Shannon and Valerie even thought that 13 scantily clad women were going to make their men realize that they were “the one.” Naive? A little. The willing women were picked specifically for the men (Andy said of one woman: “In terms of tempting, she was made-to-order for me”). But then again, Shannon and Valerie didn’t know that the willing women were going to start a pot which would go to the first girl to get some from an already spoken-for fella (wait, isn’t sex for money … ?).

By the third episode (out of six), the committed men and women have figured out what they’re in for and are a little “concerned.” They’ve all gone out on two dates: one blind, one they “picked” themselves. Six singles have been ceremoniously kicked off the Island, “Survivor”-style. And with the exception of Mandy and Billy, no-one’s relationship seems the better or the worse for the Island. But that’s just because their relationships didn’t seem that great to begin with.

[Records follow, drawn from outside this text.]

-- ==== Sys2Proof/Tests/Slice0.lean ====
section
/-! SUPPORT. Tests: ill-formed commands that the checks refuse, worked examples of the spec, and for every statement with
hypotheses concrete states and operands that meet them. -/

set_option Elab.async false

namespace Sys2Proof.Tests

open Sys2Proof Sys2Proof.Machine

/-! ## States -/

/-- The reset machine with every power domain on, in RUN. -/
def lit : Hw :=
  let h := State.reset.hw
  let h := { h with pwr := { h.pwr with dom := h.pwr.dom.map fun _ => Dom.on } }
  h.wr F.SYS_STATE_STATE 2

/-- `lit` with engine `e` READY at 1000H in mode `m` (T when true), its line in the instruction cache. -/
def core (e : Fin 4) (m : Bool) (f : Eft → Eft) : State :=
  let h := lit.setEft e (f (Eft.start 0x1000#32 m))
  let h := { h with caches := { h.caches with ilines := [(setOf 0x1000 * 4 + 1, lineOf 0x1000)] } }
  { State.reset with hw := if m then h.wr F.EFT_CPMODE_MODE 1 0 else h }

/-- A state with its hardware changed by `g`. -/
def tweak (g : Hw → Hw) (s : State) : State := { s with hw := g s.hw }

/-- A state with `lit` and an empty queue. -/
def here : State := { State.reset with hw := lit }

/-- Changes of a state's power record and of its command engine. -/
def pw (f : Pwr → Pwr) (s : State) : State := tweak (fun h => { h with pwr := f h.pwr }) s
def en (f : Eng → Eng) (s : State) : State := tweak (fun h => { h with eng := f h.eng }) s
def nv (f : Nv → Nv) (s : State) : State := { s with nv := f s.nv }

/-- A field written. -/
def put (f : FieldRef) (v : Nat) (s : State) (k : Nat := 0) : State := tweak (fun h => h.wr f v k) s

/-- The bytes of a number, big-endian. -/
def wide (n : Nat) : List Byte := (leBytes 32 n).reverse

/-- An image of 768 bytes at 1000H: a header, a pin table of zeros, an empty pennant section, the base point of P-256 as its key,
its signature with the private key 1 and the nonce 1. -/
def image : List Byte :=
  [0x47#8, 0x56#8, 0x49#8, 0x4D#8] ++ leBytes 4 1 ++ leBytes 4 768 ++ leBytes 4 7 ++ leBytes 4 0x1000 ++ leBytes 4 0x1000 ++ leBytes 4 0x1000
    ++ List.replicate 48 0#8 ++ leBytes 4 0x100 ++ leBytes 4 0x280 ++ List.replicate 556 0#8
    ++ wide p256G.1 ++ wide p256G.2 ++ wide (p256G.1 % p256N) ++ wide 0xA725FD4286D842BD76BF2857763CBC5FE14110B0928AC44F055AC2F24A78AEB

/-- The hash of its key. -/
def imageKey : Nat := 0x9F0DB5CBF5EED6FE24DFF4D80F5D2F14803EBBB0C638C7AE362223EF7DDB75D8

/-- Its key programmed in slot 0, and the image wholly received. -/
def imaged (n : Nv) : Nv := { n with prg := 1, kh := [imageKey, 0, 0, 0] }

/-- A state in which port `n` of the command engine has its session SELECTED with every feature, and no start is in progress. -/
def selected (n : Nat) : State :=
  en (fun e => { e with ports := e.ports.modify n fun p => { p with session := 2, mask := 0x3FFFF, rxmax := 4096 } })
    (pw (fun p => { p with starting := false, stage := 0 }) here)

/-- A request at the safety port. -/
def ask (par : List Byte) : EngReq := ⟨.sp, 9#8, 0#8, par⟩

/-! ## Helpers -/

/-- What holds after a command that answers a next state. -/
def after (i : Instr) (s : State) (f : State → Bool) : Bool :=
  match exec i s with
  | .next t => f t
  | _ => false

/-! ## Ill-formed commands -/

/-- A request that is well-formed, and requests that fail each check. -/
theorem test_wf_request :
    let r : MReq := ⟨1, 0, 0x10, true, 16, 1, zeros 16, false, false⟩
    r.wf = true ∧ MReq.wf { r with id := 16 } = false ∧ MReq.wf { r with addr := 2 ^ 32 } = false ∧
      MReq.wf { r with size := 3 } = false ∧ MReq.wf { r with beats := 0 } = false ∧ MReq.wf { r with beats := 17 } = false ∧
      MReq.wf { r with size := 4, beats := 2 } = false ∧ MReq.wf { r with addr := 8 } = false ∧
      MReq.wf { r with write := false } = false ∧ MReq.wf { r with data := zeros 15 } = false ∧
      (Instr.matrixRequest { r with addr := 8 }).wf = false := by decide +kernel

theorem test_wf_can_frame :
    let f : CanFrame := ⟨false, 0x7FF, false, true, true, false, 9, zeros 12⟩
    f.wf = true ∧ CanFrame.wf { f with id := 0x800 } = false ∧ CanFrame.wf { f with ide := true, id := 2 ^ 29 } = false ∧
      CanFrame.wf { f with dlc := 16 } = false ∧ CanFrame.wf { f with rtr := true } = false ∧
      CanFrame.wf { f with fdf := false } = false ∧ CanFrame.wf { f with data := zeros 9 } = false ∧
      (Instr.canFrameReceived { f with dlc := 16 } 0#32).wf = false := by decide +kernel

theorem test_wf_link :
    let p : LPkt := ⟨15, 127, 127, 255, 255, true, zeros 1016, true⟩
    let f : SFrame := {
      sfn := 0, tv := true, bv := true, enm := false, turn := false, ring := false, hops := 0, nodes := 2, srcId := 0,
      sysTime := 0, corr := 0, beam := 0, beamSeq := 0, lrxd := 2, blat := 4294, bunt := [], audio := [some (-8388608), none],
      hcrcOk := true, acrcOk := true, packets := [p] }
    p.wf = true ∧ LPkt.wf { p with kind := 16 } = false ∧ LPkt.wf { p with dst := 128 } = false ∧ LPkt.wf { p with src := 128 } = false ∧
      LPkt.wf { p with tag := 256 } = false ∧ LPkt.wf { p with frag := 256 } = false ∧ LPkt.wf { p with payload := zeros 1017 } = false ∧
      f.wf = true ∧ SFrame.wf { f with sfn := 65536 } = false ∧ SFrame.wf { f with hops := 256 } = false ∧
      SFrame.wf { f with nodes := 256 } = false ∧ SFrame.wf { f with srcId := 256 } = false ∧
      SFrame.wf { f with sysTime := 2 ^ 64 } = false ∧ SFrame.wf { f with corr := 2 ^ 32 } = false ∧
      SFrame.wf { f with beam := 2 ^ 64 } = false ∧ SFrame.wf { f with beamSeq := 65536 } = false ∧
      SFrame.wf { f with lrxd := 256 } = false ∧ SFrame.wf { f with blat := 2 ^ 24 } = false ∧
      SFrame.wf { f with bunt := [(8, 0, 0)] } = false ∧ SFrame.wf { f with bunt := [(0, 256, 0)] } = false ∧
      SFrame.wf { f with bunt := [(0, 0, 2 ^ 48)] } = false ∧ SFrame.wf { f with bunt := List.replicate 5 (0, 0, 0) } = false ∧
      SFrame.wf { f with audio := List.replicate 33 none } = false ∧
      SFrame.wf { f with audio := [some 8388608] } = false ∧ SFrame.wf { f with packets := [{ p with kind := 16 }] } = false := by
  decide +kernel

theorem test_wf_small :
    (Ecc.single 255).wf = true ∧ (Ecc.single 256).wf = false ∧ (Ecc.double 256).wf = false ∧ (BgSlot.patrol 0 (.single 256)).wf = false ∧
      (EngReq.mk .sp 0 0 (zeros 4101)).wf = false ∧ (I2cEnd.mk 0 33 (zeros 33)).wf = false ∧ (I2cEnd.mk 0 1 (zeros 2)).wf = false ∧
      (I2cEnd.mk 0 2 (zeros 2)).wf = true := by decide +kernel

theorem test_wf_operands :
    (Instr.registerWrite 2 0x04030002 0#32 .quiet).wf = false ∧ (Instr.registerWrite 2 0x03FFFFFC 0#32 .quiet).wf = false ∧
      (Instr.registerWrite 2 0x04170000 0#32 .quiet).wf = false ∧ (Instr.spRequest []).wf = false ∧ (Instr.hpRequest false []).wf = false ∧
      (Instr.lineBufferUnderflow 4096 1).wf = false ∧ (Instr.lineBufferWatermarkBelow 65536).wf = false ∧
      (Instr.portUp 0 0 true 128).wf = false ∧ (Instr.as0InputFrame [8388608]).wf = false ∧
      (Instr.as1ReadbackMismatch 0 (-8388609)).wf = false ∧ (Instr.xspLineFillDone 0 (zeros 63)).wf = false ∧
      (Instr.pathHoldTimeout none 17).wf = false ∧ (Instr.cameraTimingCode 0#8 [65536] false).wf = false ∧
      (Instr.i2cSclTimeout 0 1 (zeros 2)).wf = false := by decide +kernel

/-! ## The spec's worked examples -/

/-- 04 R118: the CRC of "123456789". -/
theorem test_crc16 : crc16 ((List.range 9).map fun i => BitVec.ofNat 8 (0x31 + i)) = 0x29B1 := by decide +kernel

/-- 12 R421: the CRC of "123456789". -/
theorem test_crc32 : crc32 ((List.range 9).map fun i => BitVec.ofNat 8 (0x31 + i)) = 0xCBF43926 := by decide +kernel

/-- 02, a line-buffer reserve that dips twice: THRESH 512, HYST 32. -/
theorem test_watermark :
    let h := (lit.wr F.TIM_LBWM_CFG_THRESH 512).wr F.TIM_LBWM_CFG_HYST 32
    let r := [900, 480, 530, 600, 400, 700].foldl (fun (h : Hw) n => h.watermark bTIM 0x04030084 0x04030088 0x04030080 3 n) h
    r.rdB F.TIM_LBWM_STAT_BELOW = false ∧ getBits (r.reg 0x04030088) 31 16 = 2 ∧ getBits (r.reg 0x04030088) 15 0 = 400 ∧
      bit (r.rd (evtF bTIM)) 3 = true := by decide +kernel

/-- 04, the safety host wakes the cluster device: HELLO is answered with 24 bytes, LIFE 1 and OFFER 0002FFFFH. -/
theorem test_hello :
    after (.hello ⟨.sp, 0#8, 0#8, [1, 0, 0, 1]⟩)
      (nv (fun n => { n with life := 1 }) (pw (fun p => { p with starting := false, stage := 0 }) here)) (fun t =>
      let p := ((t.sys.port 0).ready.getD [])
      decide (p.length = 32 ∧ byteAt p 2 = 0 ∧ byteAt p 13 = 1 ∧ fieldAt p 18 4 = 0x2FFFF)) = true := by decide +kernel

/-- 07, smoothing the speed needle: the last MAC.H, and RD.ACC. -/
theorem test_mac :
    after (.macH 1 0 1 2) (core 1 false fun t => { t with d := (t.d.set 1 5000#32).set 2 4096#32, acc := t.acc.set 0 143360000#48 })
      (fun t => (t.hw.eft 1).acc[0] = 163840000#48) = true := by decide +kernel

theorem test_read_accumulator :
    after (.rdAcc 1 4 0 15) (core 1 false fun t => { t with acc := t.acc.set 0 163840000#48 })
      (fun t => (t.hw.eft 1).d[4] = 5000#32) = true := by decide +kernel

/-- 07: DBNZ takes D0 from 1 to 0 and does not branch. -/
theorem test_dbnz :
    after (.dbnz 1 false 0 0x1FFFFD#21) (core 1 false fun t => { t with d := t.d.set 0 1#32 })
      (fun t => (t.hw.eft 1).d[0] = 0#32 && (t.hw.eft 1).pc = 0x1004#32) = true := by decide +kernel

/-- 08, the needle's tip: an arithmetic shift rounds toward minus infinity. -/
theorem test_sar :
    after (.sar 1 2 1 3) (core 1 false fun t => { t with d := (t.d.set 1 (BitVec.ofInt 32 (-992008095))).set 3 14#32 })
      (fun t => (t.hw.eft 1).d[2] = BitVec.ofInt 32 (-60548)) = true := by decide +kernel

/-- 09, the cargo display locks to the cluster: 396,003 pixel clocks early and 30 ppm fast, the blanking grows by 300 lines and
28 pixels. -/
theorem test_jump :
    (lit.modTim fun t => { t with ras := ⟨1280, 10, 10, 20, 600, 10, 5, 10, 49500, 0⟩, refGap := 26667475 }).jumpLength (-396003) =
      300 * 1320 + 28 := by decide +kernel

The sad part is, Mandy and Billy are the ones you want to make it. Taheed and Ytossie’s relationship is already on so many rocks, it’s a wonder it hasn’t ripped completely to shreds. Shannon, a blond lawyer, deserves someone so much better than Andy (who said that the Island was like “the Pepsi challenge, but with ladies”) that you’re almost hoping he’ll dump her (or even better, the other way around). And Valerie and Kaya seem more like brother and sister.

But Mandy and Billy are puppy love-style affectionate. You want them to go home together. As if that stands a chance of happening.

Mandy has already done body shots with her date and Billy — learning of her indiscretion through the bonfire video viewing (“You chose to come here,” our host reminds us) — goes off to get some retaliatory booty.

Not to mention that the willing women and the sexy studs are being voted off systematically, so that in the end, the field will be narrowed to one sexy single for each person with “whom they will share an exotic final date.” The relationships don’t stand a chance.

It’s just too bad the four couples didn’t realize that to begin with. Even though Mandy and Ytossie (or Kaya, Andy, Billy, and Taheed for that matter) didn’t come down to the Island so they’d hear wedding bells in their future, they still sort of assumed that they’d still be together after all was said and done. And the way things are going now, it doesn’t look like anyone will be together in the end.

Which, when you get right down to it, is maybe why people are still watching.

But a tip for your own happiness: If a Fox executive comes to your door, run away. That, and never play a game you don’t know the rules to, especially if you’re going to be on an Island, screwing people over and voting people off. Someone’s bound to get hurt.

Let’s just hope the “Survivor Two” participants don’t know that.